-- ==== Sys2Proof/Machine/PurlinRun.lean ====
section
/-!
DEFINITION. Kernel runs on the purlin processors (R395 to R397, R408, R409, R417, R418): entry, the sequencing of loops, how
a run ends, the fates of messages in arrival order, and the worst case of a kernel (R413).
-/
namespace Sys2Proof.Machine

-- Kernels.

def bindKernel (s : State) (b : Nat) : Option Kernel :=
  (tabFind s.bindings b).bind fun x => tabFind s.kernels x.kernel
def Kernel.serial (k : Kernel) : Bool := bitAt 0 k.flags
def Kernel.dfate (k : Kernel) : Bool := bitAt 1 k.flags
def Kernel.tfate (k : Kernel) : Bool := bitAt 2 k.flags
/-- The instructions of a kernel. -/
def kernelCode (ws : List (BitVec 32)) : List (Option Instr) := ws.map fun w => (decodePurlin w).toOption
/-- The bodies of a kernel's loops: the PLOOP's index, first and last index of the body. -/
def loopBodies (code : List (Option Instr)) : List (Nat × Nat × Nat) :=
  (List.range code.length).filterMap fun i =>
    match code.getD i none with
    | some (.ploop _ len _) => some (i, i + 1, i + 1 + len.toNat)
    | _ => none
/-- The innermost body that holds an instruction. -/
def innermost (bodies : List (Nat × Nat × Nat)) (i : Nat) : Option (Nat × Nat × Nat) :=
  (bodies.filter fun b => decide (b.2.1 ≤ i) && decide (i ≤ b.2.2)).getLast?

/-- Costs with minus infinity as none (R413). -/
def costAdd (a b : Option Nat) : Option Nat := match a, b with | some x, some y => some (x + y) | _, _ => none
def costMax (a b : Option Nat) : Option Nat :=
  match a, b with | some x, some y => some (max x y) | some x, none => some x | none, y => y
def costMul (c : Nat) (x : Option Nat) : Option Nat := if c = 0 then some 0 else x.map (c * ·)
def terminal : Instr → Bool
  | .pfwd _ => true
  | .pdrop => true
  | .pdone => true
  | .ptrap _ => true
  | _ => false
/-- (X(i), E(i)) of R413, relative to the end of the innermost body that holds i, from those of the later indexes. -/
def costAt (code : List (Option Instr)) (bodies : List (Nat × Nat × Nat)) (f : Nat)
    (t : Tab (Option Nat × Option Nat)) (i : Nat) : Option Nat × Option Nat :=
  let stop := match innermost bodies i with | some b => b.2.2 + 1 | none => code.length
  let at' := fun (n : Nat) => if stop ≤ n then (some 0, none) else tabGet (some 0, none) t n
  let plus := fun (c : Nat) (x : Option Nat × Option Nat) => (costAdd (some c) x.1, costAdd (some c) x.2)
  match code.getD i none with
  | some (.pbr _ mode off) =>
    let tk := plus 2 (at' (i + off.toNat))
    let ft := plus 1 (at' (i + 1))
    if mode = 2 then tk else (costMax tk.1 ft.1, costMax tk.2 ft.2)
  | some (.ploop src len count) =>
    let b := tabGet (some 0, none) t (i + 1)
    let c := if src = 0 then count.toNat else f
    let nx := at' (i + 2 + len.toNat)
    let head := costAdd (some 1) (costMul c b.1)
    (costAdd head nx.1,
     costMax (costAdd head nx.2)
       (if 0 < c then costAdd (costAdd (some 1) (costMul (c - 1) b.1)) b.2 else none))
  | some x => if terminal x then (none, some 4) else plus 1 (at' (i + 1))
  | none => plus 1 (at' (i + 1))
/-- (x, e) of a kernel for a flit count (R413): from the last instruction to the first. -/
def kernelCost (code : List (Option Instr)) (f : Nat) : Option Nat × Option Nat :=
  let bodies := loopBodies code
  let t := (List.range code.length).foldr (fun i t => (i, costAt code bodies f t i) :: t)
    ([] : Tab (Option Nat × Option Nat))
  tabGet (some 0, none) t 0
/-- WC(f). -/
def worstCase (code : List (Option Instr)) (f : Nat) : Nat := 8 + (kernelCost code f).2.getD 0

-- Sequencing.

/-- The next instruction after a target, with the loops that end there (R402). -/
def seqNext : List (Nat × Nat × Nat) → Nat → Nat × List (Nat × Nat × Nat)
  | [], t => (t, [])
  | (f, l, n) :: r, t =>
    if t = l + 1 then (if 1 < n then (f, (f, l, n - 1) :: r) else seqNext r t) else (t, (f, l, n) :: r)
/-- The run goes on at a target. -/
def Run.goto (r : Run) (t cost : Nat) : Run :=
  let x := seqNext r.loops t
  { r with pc := x.1, loops := x.2, cycles := r.cycles + cost }
def Run.next (r : Run) : Run := r.goto (r.pc + 1) 1
def Run.reg (r : Run) (n : BitVec 4) : BitVec 32 := vget r.w n.toNat 0
def Run.setReg (r : Run) (n : BitVec 4) (x : BitVec 32) : Run := { r with w := vput r.w n.toNat x }
def Run.vec (r : Run) (n : Nat) : BitVec 512 := vget r.z n 0
def Run.setVec (r : Run) (n : Nat) (x : BitVec 512) : Run := { r with z := vput r.z n x }

/-- The run whose processor has its turn. -/
def runNow (s : State) : Option (Nat × Run) :=
  if s.turn = 0 then none else (tabFind s.runs (s.turn - 1)).map fun r => (s.turn - 1, r)
def putRun (s : State) (p : Nat) (r : Run) : State := { s with runs := tabPut s.runs p r }
/-- An instruction that changes only its run. -/
def runStepOf (s : State) (f : Run → Run) : State :=
  match runNow s with
  | some (p, r) => putRun s p (f r)
  | none => s

-- Fates (R408, R409, R418).

/-- Does a flow name a collective (R411)? -/
def isCollFlow (flow : BitVec 32) : Bool := bitAt 31 flow
/-- The fate of one message takes effect. -/
def applyFate (s : State) (b : Binding) (m : Msg) (e : PEnd) : State :=
  if isCollFlow b.flow then
    if b.source then collSourceDone s m e else collRunDone s m e
  else
    let g : Seg := { offset := m.offset.toNat, bytes := e.bytes, dropped := e.dropped,
                     status := e.status ||| (if b.source then 0 else fld 0 32 m.note), replies := e.replies,
                     poison := m.poison }
    if b.source then sourceDone s m g else segmentDone s (fldN 0 12 b.flow) m g
/-- Fates take effect in the messages' arrival order (R409). -/
def applyFates (bind : Nat) : Nat → State → State
  | 0, s => s
  | n + 1, s =>
    match tabFind s.bindings bind with
    | none => s
    | some b =>
      match b.queue with
      | [] => s
      | x :: rest =>
        match x.fin with
        | none => s
        | some e =>
          applyFates bind n
            (applyFate { s with bindings := tabPut s.bindings bind { b with queue := rest } } b x.msg e)
/-- A run has ended: its processor is free, and its outcome waits for its turn among the fates. -/
def endRun (s : State) (p : Nat) (r : Run) (e : PEnd) : State :=
  let s := { s with runs := tabDel s.runs p }
  match tabFind s.bindings r.bind with
  | none => s
  | some b =>
    let q := b.queue.map fun x => if x.id = r.id then { x with fin := some e } else x
    freeHeldCredits (applyFates r.bind q.length { s with bindings := tabPut s.bindings r.bind { b with queue := q } })
/-- How a run that has not trapped ends. -/
def Run.ended (r : Run) (dropped : Bool) (bytes : List Byte) : PEnd :=
  { dropped := dropped, trapped := false, bytes := bytes, status := r.reg 15, replies := r.replies }
/-- A run traps (R417, R418). -/
def trapRun (s : State) (p : Nat) (r : Run) (cause code : Nat) : State :=
  let b := (tabFind s.bindings r.bind)
  let handle := match b with | some x => x.kernel | none => 0
  let job := match b with | some x => x.job | none => r.msg.job
  let tf := match bindKernel s r.bind with | some k => k.tfate | none => false
  let s := (postRecord s job
    { kind := 17, reply := false, time := 0, source := 0, queue := 0, value := 0,
      detail := [BitVec.ofNat 64 (cause + p * 256 + handle * 65536), BitVec.ofNat 64 (r.pc % 4096 + code * 2 ^ 32),
                 r.msg.flow.zeroExtend 64, r.msg.offset] }).1
  endRun s p r { dropped := tf, trapped := true, bytes := r.msg.payload,
                 status := BitVec.ofNat 32 (0x80000000 + cause), replies := [] }

-- Entry (R396).

def entryReg (s : State) (b : Binding) (m : Msg) (n : Nat) : BitVec 32 :=
  let coll := isCollFlow b.flow
  let off := m.offset.toNat % 2 ^ 32
  let collect := coll && msgCollect m
  match n with
  | 0 => BitVec.ofNat 32 m.payload.length
  | 1 => BitVec.ofNat 32 off
  | 2 => BitVec.ofNat 32 (if coll then msgRank m else m.src)
  | 3 => BitVec.ofNat 32 (if coll then commN (commWord s (msgComm m)) else 1)
  | 4 =>
    if coll then BitVec.ofNat 32 (msgKind m + fldN 19 2 m.aux * 8 + fldN 21 3 m.aux * 32 + (if bitAt 28 m.aux then 256 else 0))
    else 7
  | 5 => BitVec.ofNat 32 (if coll then msgSeq m else fldN 0 24 m.aux)
  | 6 =>
    if !coll then 0
    else if b.fsize = 0 then fld 0 32 (Config.freeWord s.fresh 6) else BitVec.ofNat 32 (flowLine b.fsize off)
  | 8 => if collect then 1 else 0
  | _ => 0
def newRun (s : State) (bind : Nat) (b : Binding) (x : PMsg) : Run :=
  { bind := bind, id := x.id, msg := x.msg, w := vgen 16 (entryReg s b x.msg), z := Vector.replicate 8 0,
    buf := memCells 0 x.msg.payload, pc := 0, loops := [], flits := ceilDiv x.msg.payload.length 64, cycles := 8,
    replies := [] }
/-- May a message of a binding start: a collect message only when the runs before it have ended (R416; log 48)? -/
def mayStart (b : Binding) (x : PMsg) : Bool :=
  !x.started && !(isCollFlow b.flow && msgCollect x.msg && (b.queue.takeWhile fun y => y.id != x.id).any fun y => y.fin.isNone)
/-- The next message of a binding that may start (R409), on a processor of its set. -/
def startableMsg (s : State) (bind proc : Nat) : Option (Binding × PMsg) :=
  match tabFind s.bindings bind, bindKernel s bind with
  | some b, some k =>
    if !(b.procs.contains proc) || (tabFind s.runs proc).isSome ||
        (k.serial && b.queue.any fun x => x.started && x.fin.isNone) then none
    else (b.queue.find? (mayStart b)).map fun x => (b, x)
  | _, _ => none
def execPurlinKernelRun (bind proc : Nat) (s : State) : Host.Outcome State Fault Refusal :=
  .next (match startableMsg s bind proc with
    | some (b, x) =>
      let q := b.queue.map fun y => if y.id = x.id then { y with started := true } else y
      putRun { s.bump with bindings := tabPut s.bindings bind { b with queue := q } } proc (newRun s bind b x)
    | none => s)
/-- Has a run reached WC(f) (R413)? -/
def runLate (s : State) (r : Run) : Bool :=
  match bindKernel s r.bind with
  | some k => decide (worstCase (kernelCode k.words) r.flits ≤ r.cycles)
  | none => false
def execPurlinWatchdog (proc : Nat) (s : State) : Host.Outcome State Fault Refusal :=
  .next (match tabFind s.runs proc with
    | some r => if runLate s r then trapRun s proc r 5 0 else s
    | none => s)

end Sys2Proof.Machine
end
——————————
**Your assignment**: Wherever the word "seqNext" turns up in the records above, copy the line that holds it.

**Response box**:
def seqNext : List (Nat × Nat × Nat) → Nat → Nat × List (Nat × Nat × Nat)
    if t = l + 1 then (if 1 < n then (f, (f, l, n - 1) :: r) else seqNext r t) else (t, (f, l, n) :: r)
  let x := seqNext r.loops t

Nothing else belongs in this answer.